START Material provided

-- ==== Sys2Proof/Tests/Slice0.lean ====
section
/-! SUPPORT. Tests: vectors of file 95 of the spec and words written out from R122 and R123, each a named theorem;
then, for each statement that has hypotheses, a state and operands that meet them together. -/

namespace Sys2Proof.Tests

open Sys2Proof Sys2Proof.Machine

/-! ### Encoding -/

/-- R122: 1101 0101 0000 0011 0011 CRm 1001 1111, with CRm = 1111 (DSB SY). -/
theorem test_decode_dsb_bits :
    decodeWord (0b11010101#8 ++ 0b00000011#8 ++ 0b0011#4 ++ 0b1111#4 ++ 0b10011111#8) =
      .ok (.dsb 0b1111) := by decide

/-- R122 with CRm = 0100: the option's bits in their places. -/
theorem test_decode_dsb_option :
    decodeWord (0b11010101#8 ++ 0b00000011#8 ++ 0b0011#4 ++ 0b0100#4 ++ 0b10011111#8) =
      .ok (.dsb 0b0100) := by decide

/-- R123: 1101 0101 0000 0011 0010 0010 0011 1111. -/
theorem test_decode_psb_bits :
    decodeWord (0b11010101#8 ++ 0b00000011#8 ++ 0b00100010#8 ++ 0b00111111#8) = .ok .psb := by
  decide

/-- A NOP is no row of the opcode table. -/
theorem test_decode_refuses_nop : decodeWord 0xD503201F = .error .notInOpcodeTable := by decide

/-- Too few bytes. -/
theorem test_decode_refuses_short : decode [0x9F, 0x3F, 0x03] = .error .truncated := by decide

theorem test_table_word_dsb : decodeTableWord 32 0xD5033F9F = some (.dsb 0b1111) := by decide
theorem test_table_word_psb : decodeTableWord 32 0xD503223F = some .psb := by decide

/-! ### Well-formedness -/

/-- PARange 0b1000 is reserved (R271). -/
theorem test_config_refuses_reserved_parange :
    Config.wellFormed { resetConfig with paRange := 0b1000 } = false := by decide
/-- A 52-bit PA size needs FEAT_LPA (R272). -/
theorem test_config_refuses_52_without_lpa :
    Config.wellFormed { resetConfig with paRange := 0b0110 } = false := by decide
theorem test_config_reset_is_wellformed : resetConfig.wellFormed = true := by decide
/-- 64 does not fit six bits (R126), 8 does not fit three (R125), 2 does not fit one. -/
theorem test_operation_refuses_values :
    Operation.wellFormed resetConfig (.setField (.t0sz .tcrEL1) 64) = false ∧
      Operation.wellFormed resetConfig (.setField (.oaSize .tcrEL1) 8) = false ∧
      Operation.wellFormed resetConfig (.setField .e2h 2) = false := by decide
/-- No memory at `2^48` on a 48-bit implementation (R270). -/
theorem test_operation_refuses_address :
    Operation.wellFormed resetConfig (.memWrite .nonSecure (2 ^ 48) 0) = false := by decide
/-- EL2 and EL3 are not implemented there (R22). -/
theorem test_operation_refuses_level :
    Operation.wellFormed resetConfig (.exceptionTo .el2) = false ∧
      Operation.wellFormed resetConfig (.exceptionReturn .el3) = false := by decide

/-! ### States -/

/-- A walk access of an EL1&0 walk that began at EL1. -/
def el1Walk : WalkAccess where
  el := .el1
  regime := .el10 .nonSecure
  read := { stage := .one (.el10 .nonSecure), level := 3, space := .nonSecure, pa := 0x1000 }

/-- A configuration with every Exception level, 40-bit PAs and the profiling unit (file 95, Program 2). -/
def fullConfig : Config :=
  { resetConfig with haveEL2 := true, haveEL3 := true, paRange := 0b0010, haveSPU := true }

/-- Non-secure EL1, stage 1 enabled, TCR_EL1.{T0SZ, T1SZ} = 25 (file 95, Program 1 after step 3). -/
def stage1State : State :=
  { State.reset with
    enabled := State.reset.enabled.set (.one (.el10 .nonSecure)) true
    regs := (resetRegs.write (.t0sz .tcrEL1) 25).write (.t1sz .tcrEL1) 25 }

/-- Non-secure EL1 with both stages enabled, VTCR_EL2.T0SZ = 24 (file 95, Program 2). -/
def stage2State : State :=
  { stage1State with
    cfg := fullConfig
    enabled := stage1State.enabled.set (.two .nonSecure) true
    regs := (stage1State.regs.write (.t0sz .vtcrEL2) 24).write .ns 1 }

/-- At an Exception level with a walk access of EL1 in flight and one, unmarked, of the profiling unit, which is
in use at EL1. -/
def walkingState (el : EL) : State :=
  { State.reset with
    cfg := fullConfig
    el := el
    inFlight := [el1Walk]
    spuWalks := [{ access := el1Walk, marked := false }]
    spuInUse := State.reset.spuInUse.set .el1 true }

/-- Open parameters whose walks end at level 3 in a given page. -/
def walksTo (page1 page2 : Nat) : OpenParameters :=
  { Config.openParameters with
    walkStart := fun inp => match inp.stage with | .one _ => 5 | .two _ => 0
    walkMoreLookups := fun _ => 5
    walkFault := fun _ => none
    walkPage := fun inp => match inp.stage with | .one _ => page1 | .two _ => page2
    walkInfo := fun _ => 0
    walkSpace := fun _ => .nonSecure
    tableEntry := fun _ _ => (.nonSecure, 0) }

/-! ### Translation, from file 95 -/

/-- Program 1, step 4. -/
theorem test_stage1_walk :
    (translate (walksTo 0x40001 0) stage1State stage1State.ctx 0x80001234).result =
      .ok 0x40001234 .nonSecure 0 := by decide
/-- Program 1, steps 5 and 7: just above the lower range, just below the upper range. -/
theorem test_stage1_range :
    (translate (walksTo 0 0) stage1State stage1State.ctx 0x0000008000000000) =
        { result := .fault { stage := .one, level := 0, kind := .translation }, reads := [] } ∧
      (translate (walksTo 0 0) stage1State stage1State.ctx 0xFFFFFF7FFFFFFFF8) =
        { result := .fault { stage := .one, level := 0, kind := .translation }, reads := [] } := by
  decide
/-- Program 1, step 6: the first address of the upper range. -/
theorem test_stage1_upper :
    (translate (walksTo 0x50000 0) stage1State stage1State.ctx 0xFFFFFF8000000000).result =
      .ok 0x50000000 .nonSecure 0 := by decide
/-- Program 1, step 2: stage 1 disabled, a VA above 48 bits. -/
theorem test_disabled_address_size :
    (translate (walksTo 0 0) .reset State.reset.ctx 0xFFFF000000000000).result =
      .fault { stage := .one, level := 0, kind := .addressSize } := by decide
/-- Program 2, step 1. -/
theorem test_two_stages :
    (translate (walksTo 0x80400 0xC0400) stage2State stage2State.ctx 0x400000).result =
      .ok 0xC0400000 .nonSecure 0 := by decide
/-- Program 2, step 2, with the OA given at level 3: an IPA of 2^40 on a 40-bit implementation. -/
theorem test_stage1_output_too_large :
    (translate (walksTo 0x10000000 0) stage2State stage2State.ctx 0x800000).result =
      .fault { stage := .one, level := 3, kind := .addressSize } := by decide
/-- Program 2, step 7: VTCR_EL2.T0SZ = 32 and an IPA of 2^32. -/
theorem test_ipa_too_large :
    (translate (walksTo 0x100000 0)
        { stage2State with regs := stage2State.regs.write (.t0sz .vtcrEL2) 32 } stage2State.ctx
        0x400000).result =
      .fault { stage := .two, level := 0, kind := .translation } := by decide
/-- R330, 2.9: bit 55 is clear, but the address is above the lower range. -/
theorem test_all_64_bits_checked :
    (translate (walksTo 0 0) stage1State stage1State.ctx 0xFF7FFFFFFFFFFFFF).result =
      .fault { stage := .one, level := 0, kind := .translation } := by decide

/-- 2.8, configurations A and B: the TnSZ in use. -/
theorem test_effective_tnsz :
    [16, 39, 40, 15].map (effectiveTnSZS1 stage1State (.el10 .nonSecure) .lower) =
        [some 16, some 39, some 39, some 16] ∧
      effectiveTnSZS1 { stage1State with regs := stage1State.regs.write (.ds .tcrEL1) 1 }
        (.el10 .nonSecure) .lower 11 = some 16 := by decide
/-- R322: a walk sees the TnSZ in use, 39, where the field holds 40. -/
theorem test_walk_sees_tnsz_in_use :
    let s : State := { stage1State with regs := stage1State.regs.write (.t0sz .tcrEL1) 40 }
    (walkInput s s.ctx (.one (.el10 .nonSecure)) .lower 0 none).regs.lookup (.t0sz .tcrEL1) = some 39 := by
  decide
/-- 2.11: PASize 40, 4KB granule. -/
theorem test_effective_t0sz :
    [24, 39, 40, 23].map (effectiveT0SZS2 stage2State .nonSecure) =
      [some 24, some 39, some 39, some 24] := by decide
/-- 2.11: PASize 32 and 36 with EL1 in AArch64 or AArch32, and PASize 56. -/
theorem test_min_t0sz :
    let s (p : BitVec 4) (a : Bool) : State :=
      { stage2State with
        cfg := { fullConfig with
          paRange := p, usesAArch64 := { fullConfig.usesAArch64 with el1 := a } } }
    [minT0SZS2 (s 0 true) .nonSecure, minT0SZS2 (s 0 false) .nonSecure,
      minT0SZS2 (s 1 true) .nonSecure, minT0SZS2 (s 1 false) .nonSecure,
      minT0SZS2 (s 7 true) .nonSecure] = [32, 24, 28, 24, 12] := by decide

/-- 2.3: EL0 moves to the EL2&0 regime for {E2H, TGE} = {1, 1} only; EL1 never does. -/
theorem test_regimes :
    let c (el : EL) (e2h tge : Bool) : Context :=
      { ss := .nonSecure, el := el, e2h := e2h, tge := tge, eel2 := false, nse := false, ns := true }
    [regimeOf (c .el0 true true), regimeOf (c .el0 true false), regimeOf (c .el0 false true),
        regimeOf (c .el1 true true), regimeOf (c .el2 true false), regimeOf (c .el2 false true)] =
      [some (.el20 .nonSecure), some (.el10 .nonSecure), some (.el10 .nonSecure),
        some (.el10 .nonSecure), some (.el20 .nonSecure), some (.el2 .nonSecure)] := by decide
/-- R176, R220, R223: without EL2, with EL3 and FEAT_RME, the stage 2 of Realm EL1&0 cannot be enabled, from EL3
either, so that stage 1 alone maps addresses; and neither an access from Realm EL2 nor one from Realm EL0 with
{E2H, TGE} = {1, 1} is translated. -/
theorem test_realm_without_el2 :
    let cfg : Config := { resetConfig with haveEL3 := true, featRME := true }
    let c (el : EL) : Context :=
      { ss := .realm, el := el, e2h := true, tge := true, eel2 := false, nse := true, ns := true }
    let s : State := { State.reset with cfg := cfg, el := .el3, ss := .root }
    stage2Of cfg (.el10 .realm) (c .el1) = some .realm ∧
      refusalOf? (perform (walksTo 0 0) (.setEnabled (.two .realm) true) s) = some .stageNotControlledHere ∧
      [(translate (walksTo 0 0) s (c .el2) 0).result, (translate (walksTo 0 0) s (c .el0) 0).result] =
        [.refused .contextNotWellFormed, .refused .regimeNotProvided] := by decide
/-- R227: with EL0 in AArch32 a VMSAv9-128 stage 2 is refused for an access from EL1 too. -/
theorem test_stage2_needs_vmsav8 :
    let s : State :=
      { stage2State with
        cfg := { fullConfig with
          supportsVMSAv9_128 := true, usesAArch64 := { fullConfig.usesAArch64 with el0 := false } }
        regs := stage2State.regs.write (.d128 .vtcrEL2) 1 }
    (translate (walksTo 0 0) s s.ctx 0).result = .refused .aarch32NeedsVMSAv8 := by decide
/-- R260: a walk of an EL2 regime, whose row of Table D8-3 lacks HCR_EL2, does not see TGE; an EL2&0 one does. -/
theorem test_walk_sees_its_registers :
    let s : State := { stage1State with regs := stage1State.regs.write .tge 1 }
    [Stage.one (.el2 .nonSecure), .one (.el20 .nonSecure)].map
        (fun st => (walkInput s s.ctx st .lower 0 none).ctx.tge) = [false, true] := by decide
/-- R357: a speculative walk begun at EL0 in AArch32 does not start at level 3 with the 4KB granule. -/
theorem test_initial_levels_of_the_pe :
    let s (el : EL) : State :=
      { stage2State with
        el := el
        cfg := { fullConfig with
          featTTST := true, usesAArch64 := { fullConfig.usesAArch64 with el0 := false } } }
    [(3 : Int) ∈ initialLevels (s .el0) (.two .nonSecure), 3 ∈ initialLevels (s .el1) (.two .nonSecure)] =
      [False, True] := by simp (decide := true)
/-- 2.4: the three contexts that are not well formed. -/
theorem test_contexts_refused :
    let c (ss : SecurityState) (el : EL) (nse ns : Bool) : Context :=
      { ss := ss, el := el, e2h := false, tge := false, eel2 := false, nse := nse, ns := ns }
    contextWellFormed fullConfig (c .realm .el1 true true) = false ∧
      contextWellFormed resetConfig (c .nonSecure .el2 false true) = false ∧
      contextWellFormed fullConfig (c .nonSecure .el1 true false) = false := by decide
/-- 2.5: where the walker may start. -/
theorem test_walk_permitted :
    [walkPermitted .el3 .el3, walkPermitted .el3 (.el2 .secure), walkPermitted .el3 (.el10 .realm),
        walkPermitted .el2 .el3, walkPermitted .el2 (.el20 .realm), walkPermitted .el2 (.el10 .secure),
        walkPermitted .el1 (.el2 .secure), walkPermitted .el0 .el3] =
      [true, false, false, true, true, false, true, true] := by decide
/-- 2.6: the OA size, clamped and not. -/
theorem test_oa_size :
    let s (v : Nat) (p : BitVec 4) : State :=
      { stage1State with
        cfg := { resetConfig with paRange := p }, regs := resetRegs.write (.oaSize .tcrEL1) v }
    [oaSize (s 0b101 0b0010) (.one (.el10 .nonSecure)), oaSize (s 0b010 0b0101) (.one (.el10 .nonSecure)),
      oaSize (s 0b111 0b0110) (.one (.el10 .nonSecure))] = [40, 40, 52] := by decide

END Material provided

If a line in the data above holds the word "decodeWord", count it, and give only the final number.

**Exercise output:** 4